= Beginning of Section =

-- ==== Sys2Proof/Laws/State.lean ====
section
/-! SUPPORT. One lemma per field per named update of the state, each true by rfl, so that no later proof unfolds a
record update. -/

namespace Sys2Proof.Machine

/-! ## Status -/

@[simp] theorem Status.accept_busy (st : Status) : st.accept.busy = st.busy := rfl
@[simp] theorem Status.accept_done (st : Status) : st.accept.done = false := rfl
@[simp] theorem Status.accept_fault (st : Status) : st.accept.fault = false := rfl
@[simp] theorem Status.accept_cause (st : Status) : st.accept.cause = 0 := rfl
@[simp] theorem Status.start_busy (st : Status) : st.start.busy = true := rfl
@[simp] theorem Status.start_done (st : Status) : st.start.done = false := rfl
@[simp] theorem Status.start_fault (st : Status) : st.start.fault = false := rfl
@[simp] theorem Status.start_cause (st : Status) : st.start.cause = 0 := rfl
@[simp] theorem Status.halt_busy (st : Status) : st.halt.busy = false := rfl
@[simp] theorem Status.halt_done (st : Status) : st.halt.done = true := rfl
@[simp] theorem Status.halt_fault (st : Status) : st.halt.fault = st.fault := rfl
@[simp] theorem Status.halt_cause (st : Status) : st.halt.cause = st.cause := rfl
@[simp] theorem Status.raise_busy (st : Status) (k : BitVec 4) : (st.raise k).busy = false := rfl
@[simp] theorem Status.raise_done (st : Status) (k : BitVec 4) : (st.raise k).done = st.done := rfl
@[simp] theorem Status.raise_fault (st : Status) (k : BitVec 4) : (st.raise k).fault = true := rfl
@[simp] theorem Status.raise_cause (st : Status) (k : BitVec 4) : (st.raise k).cause = k := rfl

/-! ## State.setWin -/

@[simp] theorem State.setWin_cfg (s : State) (w : Win) : (s.setWin w).cfg = s.cfg := rfl
@[simp] theorem State.setWin_ciph (s : State) (w : Win) : (s.setWin w).ciph = s.ciph := rfl
@[simp] theorem State.setWin_dcmp_cur (s : State) (w : Win) : (s.setWin w).dcmp.cur = s.dcmp.cur := rfl
@[simp] theorem State.setWin_dcmp_ilen (s : State) (w : Win) : (s.setWin w).dcmp.ilen = s.dcmp.ilen := rfl
@[simp] theorem State.setWin_dcmp_opos (s : State) (w : Win) : (s.setWin w).dcmp.opos = w.opos := rfl
@[simp] theorem State.setWin_dcmp_temps (s : State) (w : Win) : (s.setWin w).dcmp.temps = s.dcmp.temps := rfl
@[simp] theorem State.setWin_dcmp_status (s : State) (w : Win) : (s.setWin w).dcmp.status = s.dcmp.status := rfl
@[simp] theorem State.setWin_dcmp_dIlen (s : State) (w : Win) : (s.setWin w).dcmp.dIlen = s.dcmp.dIlen := rfl
@[simp] theorem State.setWin_dcmp_dOlen (s : State) (w : Win) : (s.setWin w).dcmp.dOlen = s.dcmp.dOlen := rfl
@[simp] theorem State.setWin_dcmp_dIpos (s : State) (w : Win) : (s.setWin w).dcmp.dIpos = s.dcmp.dIpos := rfl
@[simp] theorem State.setWin_dcmp_din (s : State) (w : Win) : (s.setWin w).dcmp.din = s.dcmp.din := rfl
@[simp] theorem State.setWin_dcmp_dout (s : State) (w : Win) : (s.setWin w).dcmp.dout = w.dout := rfl
@[simp] theorem State.setWin_dcmp_free (s : State) (w : Win) : (s.setWin w).dcmp.free = s.dcmp.free := rfl
@[simp] theorem State.setWin_hostq (s : State) (w : Win) : (s.setWin w).hostq = s.hostq := rfl
@[simp] theorem State.setWin_hostIn (s : State) (w : Win) : (s.setWin w).hostIn = s.hostIn := rfl

/-! ## State.setCursor -/

@[simp] theorem State.setCursor_cfg (s : State) (c : Cursor) : (s.setCursor c).cfg = s.cfg := rfl
@[simp] theorem State.setCursor_ciph (s : State) (c : Cursor) : (s.setCursor c).ciph = s.ciph := rfl
@[simp] theorem State.setCursor_dcmp_cur (s : State) (c : Cursor) : (s.setCursor c).dcmp.cur = c := rfl
@[simp] theorem State.setCursor_dcmp_ilen (s : State) (c : Cursor) : (s.setCursor c).dcmp.ilen = s.dcmp.ilen := rfl
@[simp] theorem State.setCursor_dcmp_opos (s : State) (c : Cursor) : (s.setCursor c).dcmp.opos = s.dcmp.opos := rfl
@[simp] theorem State.setCursor_dcmp_temps (s : State) (c : Cursor) : (s.setCursor c).dcmp.temps = s.dcmp.temps := rfl
@[simp] theorem State.setCursor_dcmp_status (s : State) (c : Cursor) : (s.setCursor c).dcmp.status = s.dcmp.status := rfl
@[simp] theorem State.setCursor_dcmp_dIlen (s : State) (c : Cursor) : (s.setCursor c).dcmp.dIlen = s.dcmp.dIlen := rfl
@[simp] theorem State.setCursor_dcmp_dOlen (s : State) (c : Cursor) : (s.setCursor c).dcmp.dOlen = s.dcmp.dOlen := rfl
@[simp] theorem State.setCursor_dcmp_dIpos (s : State) (c : Cursor) : (s.setCursor c).dcmp.dIpos = s.dcmp.dIpos := rfl
@[simp] theorem State.setCursor_dcmp_din (s : State) (c : Cursor) : (s.setCursor c).dcmp.din = s.dcmp.din := rfl
@[simp] theorem State.setCursor_dcmp_dout (s : State) (c : Cursor) : (s.setCursor c).dcmp.dout = s.dcmp.dout := rfl
@[simp] theorem State.setCursor_dcmp_free (s : State) (c : Cursor) : (s.setCursor c).dcmp.free = s.dcmp.free := rfl
@[simp] theorem State.setCursor_hostq (s : State) (c : Cursor) : (s.setCursor c).hostq = s.hostq := rfl
@[simp] theorem State.setCursor_hostIn (s : State) (c : Cursor) : (s.setCursor c).hostIn = s.hostIn := rfl

/-! ## startC -/

@[simp] theorem startC_cfg (s : State) : (startC s).cfg = s.cfg := rfl
@[simp] theorem startC_ciph_tab (s : State) : (startC s).ciph.tab = s.ciph.tab := rfl
@[simp] theorem startC_ciph_keyed (s : State) : (startC s).ciph.keyed = s.ciph.keyed := rfl
@[simp] theorem startC_ciph_temps (s : State) : (startC s).ciph.temps = s.ciph.temps := rfl
@[simp] theorem startC_ciph_status (s : State) : (startC s).ciph.status = s.ciph.status.start := rfl
@[simp] theorem startC_ciph_cLen (s : State) : (startC s).ciph.cLen = s.ciph.cLen := rfl
@[simp] theorem startC_ciph_kbuf (s : State) : (startC s).ciph.kbuf = s.ciph.kbuf := rfl
@[simp] theorem startC_ciph_cbuf (s : State) : (startC s).ciph.cbuf = s.ciph.cbuf := rfl
@[simp] theorem startC_ciph_free (s : State) : (startC s).ciph.free = s.ciph.free := rfl
@[simp] theorem startC_dcmp (s : State) : (startC s).dcmp = s.dcmp := rfl
@[simp] theorem startC_hostq (s : State) : (startC s).hostq = s.hostq := rfl
@[simp] theorem startC_hostIn (s : State) : (startC s).hostIn = s.hostIn := rfl

/-! ## haltC -/

@[simp] theorem haltC_cfg (s : State) : (haltC s).cfg = s.cfg := rfl
@[simp] theorem haltC_ciph_tab (s : State) : (haltC s).ciph.tab = s.ciph.tab := rfl
@[simp] theorem haltC_ciph_keyed (s : State) : (haltC s).ciph.keyed = s.ciph.keyed := rfl
@[simp] theorem haltC_ciph_temps (s : State) : (haltC s).ciph.temps = freeHalves s.ciph.free s.ciph.temps := rfl
@[simp] theorem haltC_ciph_status (s : State) : (haltC s).ciph.status = s.ciph.status.halt := rfl
@[simp] theorem haltC_ciph_cLen (s : State) : (haltC s).ciph.cLen = s.ciph.cLen := rfl
@[simp] theorem haltC_ciph_kbuf (s : State) : (haltC s).ciph.kbuf = s.ciph.kbuf := rfl
@[simp] theorem haltC_ciph_cbuf (s : State) : (haltC s).ciph.cbuf = s.ciph.cbuf := rfl
@[simp] theorem haltC_ciph_free (s : State) : (haltC s).ciph.free = s.ciph.free + 1 := rfl
@[simp] theorem haltC_dcmp (s : State) : (haltC s).dcmp = s.dcmp := rfl
@[simp] theorem haltC_hostq (s : State) : (haltC s).hostq = s.hostq := rfl
@[simp] theorem haltC_hostIn (s : State) : (haltC s).hostIn = s.hostIn := rfl

/-! ## startD -/

@[simp] theorem startD_cfg (s : State) : (startD s).cfg = s.cfg := rfl
@[simp] theorem startD_ciph (s : State) : (startD s).ciph = s.ciph := rfl
@[simp] theorem startD_dcmp_cur (s : State) : (startD s).dcmp.cur = s.dcmp.cur := rfl
@[simp] theorem startD_dcmp_ilen (s : State) : (startD s).dcmp.ilen = s.dcmp.ilen := rfl
@[simp] theorem startD_dcmp_opos (s : State) : (startD s).dcmp.opos = s.dcmp.opos := rfl
@[simp] theorem startD_dcmp_temps (s : State) : (startD s).dcmp.temps = s.dcmp.temps := rfl
@[simp] theorem startD_dcmp_status (s : State) : (startD s).dcmp.status = s.dcmp.status.start := rfl
@[simp] theorem startD_dcmp_dIlen (s : State) : (startD s).dcmp.dIlen = s.dcmp.dIlen := rfl
@[simp] theorem startD_dcmp_dOlen (s : State) : (startD s).dcmp.dOlen = Config.freeWord s.dcmp.free 2 := rfl
@[simp] theorem startD_dcmp_dIpos (s : State) : (startD s).dcmp.dIpos = Config.freeWord s.dcmp.free 3 := rfl
@[simp] theorem startD_dcmp_din (s : State) : (startD s).dcmp.din = s.dcmp.din := rfl
@[simp] theorem startD_dcmp_dout (s : State) : (startD s).dcmp.dout = s.dcmp.dout := rfl
@[simp] theorem startD_dcmp_free (s : State) : (startD s).dcmp.free = s.dcmp.free + 1 := rfl
@[simp] theorem startD_hostq (s : State) : (startD s).hostq = s.hostq := rfl
@[simp] theorem startD_hostIn (s : State) : (startD s).hostIn = s.hostIn := rfl

/-! ## endToken -/

@[simp] theorem endToken_cfg (s : State) : (endToken s).cfg = s.cfg := rfl
@[simp] theorem endToken_ciph (s : State) : (endToken s).ciph = s.ciph := rfl
@[simp] theorem endToken_dcmp_cur (s : State) : (endToken s).dcmp.cur = s.dcmp.cur := rfl
@[simp] theorem endToken_dcmp_ilen (s : State) : (endToken s).dcmp.ilen = s.dcmp.ilen := rfl
@[simp] theorem endToken_dcmp_opos (s : State) : (endToken s).dcmp.opos = s.dcmp.opos := rfl
@[simp] theorem endToken_dcmp_temps (s : State) : (endToken s).dcmp.temps = freeDcmpTemps s.dcmp.free := rfl
@[simp] theorem endToken_dcmp_status (s : State) : (endToken s).dcmp.status = s.dcmp.status := rfl
@[simp] theorem endToken_dcmp_dIlen (s : State) : (endToken s).dcmp.dIlen = s.dcmp.dIlen := rfl
@[simp] theorem endToken_dcmp_dOlen (s : State) : (endToken s).dcmp.dOlen = s.dcmp.dOlen := rfl
@[simp] theorem endToken_dcmp_dIpos (s : State) : (endToken s).dcmp.dIpos = s.dcmp.dIpos := rfl
@[simp] theorem endToken_dcmp_din (s : State) : (endToken s).dcmp.din = s.dcmp.din := rfl
@[simp] theorem endToken_dcmp_dout (s : State) : (endToken s).dcmp.dout = s.dcmp.dout := rfl
@[simp] theorem endToken_dcmp_free (s : State) : (endToken s).dcmp.free = s.dcmp.free + 1 := rfl
@[simp] theorem endToken_hostq (s : State) : (endToken s).hostq = s.hostq := rfl
@[simp] theorem endToken_hostIn (s : State) : (endToken s).hostIn = s.hostIn := rfl

/-! ## haltD -/

@[simp] theorem haltD_cfg (s : State) : (haltD s).cfg = s.cfg := rfl
@[simp] theorem haltD_ciph (s : State) : (haltD s).ciph = s.ciph := rfl
@[simp] theorem haltD_dcmp_cur (s : State) : (haltD s).dcmp.cur = s.dcmp.cur := rfl
@[simp] theorem haltD_dcmp_ilen (s : State) : (haltD s).dcmp.ilen = s.dcmp.ilen := rfl
@[simp] theorem haltD_dcmp_opos (s : State) : (haltD s).dcmp.opos = s.dcmp.opos := rfl
@[simp] theorem haltD_dcmp_temps (s : State) : (haltD s).dcmp.temps = s.dcmp.temps := rfl
@[simp] theorem haltD_dcmp_status (s : State) : (haltD s).dcmp.status = s.dcmp.status.halt := rfl
@[simp] theorem haltD_dcmp_dIlen (s : State) : (haltD s).dcmp.dIlen = s.dcmp.dIlen := rfl
@[simp] theorem haltD_dcmp_dOlen (s : State) : (haltD s).dcmp.dOlen = s.dcmp.dOlen := rfl
@[simp] theorem haltD_dcmp_dIpos (s : State) : (haltD s).dcmp.dIpos = s.dcmp.dIpos := rfl
@[simp] theorem haltD_dcmp_din (s : State) : (haltD s).dcmp.din = s.dcmp.din := rfl
@[simp] theorem haltD_dcmp_dout (s : State) : (haltD s).dcmp.dout = s.dcmp.dout := rfl
@[simp] theorem haltD_dcmp_free (s : State) : (haltD s).dcmp.free = s.dcmp.free := rfl
@[simp] theorem haltD_hostq (s : State) : (haltD s).hostq = s.hostq := rfl
@[simp] theorem haltD_hostIn (s : State) : (haltD s).hostIn = s.hostIn := rfl

/-! ## raiseC -/

@[simp] theorem raiseC_cfg (c : CCause) (s : State) : (raiseC c s).cfg = s.cfg := rfl
@[simp] theorem raiseC_ciph_tab (c : CCause) (s : State) : (raiseC c s).ciph.tab = s.ciph.tab := rfl
@[simp] theorem raiseC_ciph_keyed (c : CCause) (s : State) : (raiseC c s).ciph.keyed = s.ciph.keyed := rfl
@[simp] theorem raiseC_ciph_temps (c : CCause) (s : State) : (raiseC c s).ciph.temps = freeHalves s.ciph.free s.ciph.temps := rfl
@[simp] theorem raiseC_ciph_status (c : CCause) (s : State) : (raiseC c s).ciph.status = s.ciph.status.raise c.code := rfl
@[simp] theorem raiseC_ciph_cLen (c : CCause) (s : State) : (raiseC c s).ciph.cLen = s.ciph.cLen := rfl
@[simp] theorem raiseC_ciph_kbuf (c : CCause) (s : State) : (raiseC c s).ciph.kbuf = s.ciph.kbuf := rfl
@[simp] theorem raiseC_ciph_cbuf (c : CCause) (s : State) : (raiseC c s).ciph.cbuf = s.ciph.cbuf := rfl
@[simp] theorem raiseC_ciph_free (c : CCause) (s : State) : (raiseC c s).ciph.free = s.ciph.free + 1 := rfl
@[simp] theorem raiseC_dcmp (c : CCause) (s : State) : (raiseC c s).dcmp = s.dcmp := rfl
@[simp] theorem raiseC_hostq (c : CCause) (s : State) : (raiseC c s).hostq = s.hostq := rfl
@[simp] theorem raiseC_hostIn (c : CCause) (s : State) : (raiseC c s).hostIn = s.hostIn := rfl

/-! ## raiseKeyload -/

@[simp] theorem raiseKeyload_cfg (c : CCause) (s : State) : (raiseKeyload c s).cfg = s.cfg := rfl
@[simp] theorem raiseKeyload_ciph_tab (c : CCause) (s : State) : (raiseKeyload c s).ciph.tab = Config.freeTables s.ciph.free := rfl
@[simp] theorem raiseKeyload_ciph_keyed (c : CCause) (s : State) : (raiseKeyload c s).ciph.keyed = s.ciph.keyed := rfl
@[simp] theorem raiseKeyload_ciph_temps (c : CCause) (s : State) : (raiseKeyload c s).ciph.temps = freeCiphTemps s.ciph.free := rfl
@[simp] theorem raiseKeyload_ciph_status (c : CCause) (s : State) : (raiseKeyload c s).ciph.status = s.ciph.status.raise c.code := rfl
@[simp] theorem raiseKeyload_ciph_cLen (c : CCause) (s : State) : (raiseKeyload c s).ciph.cLen = s.ciph.cLen := rfl
@[simp] theorem raiseKeyload_ciph_kbuf (c : CCause) (s : State) : (raiseKeyload c s).ciph.kbuf = s.ciph.kbuf := rfl
@[simp] theorem raiseKeyload_ciph_cbuf (c : CCause) (s : State) : (raiseKeyload c s).ciph.cbuf = s.ciph.cbuf := rfl
@[simp] theorem raiseKeyload_ciph_free (c : CCause) (s : State) : (raiseKeyload c s).ciph.free = s.ciph.free + 1 := rfl
@[simp] theorem raiseKeyload_dcmp (c : CCause) (s : State) : (raiseKeyload c s).dcmp = s.dcmp := rfl
@[simp] theorem raiseKeyload_hostq (c : CCause) (s : State) : (raiseKeyload c s).hostq = s.hostq := rfl
@[simp] theorem raiseKeyload_hostIn (c : CCause) (s : State) : (raiseKeyload c s).hostIn = s.hostIn := rfl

= End of Section =

▸ **Exercise prompt**
Using the entries shown above, reproduce verbatim the lines from the line bearing "(endToken s).cfg = s.cfg := rfl" to the line bearing "(endToken s).dcmp.ilen = s.dcmp.ilen := rfl", inclusive.

▸ **Response for this exercise**
@[simp] theorem endToken_cfg (s : State) : (endToken s).cfg = s.cfg := rfl
@[simp] theorem endToken_ciph (s : State) : (endToken s).ciph = s.ciph := rfl
@[simp] theorem endToken_dcmp_cur (s : State) : (endToken s).dcmp.cur = s.dcmp.cur := rfl
@[simp] theorem endToken_dcmp_ilen (s : State) : (endToken s).dcmp.ilen = s.dcmp.ilen := rfl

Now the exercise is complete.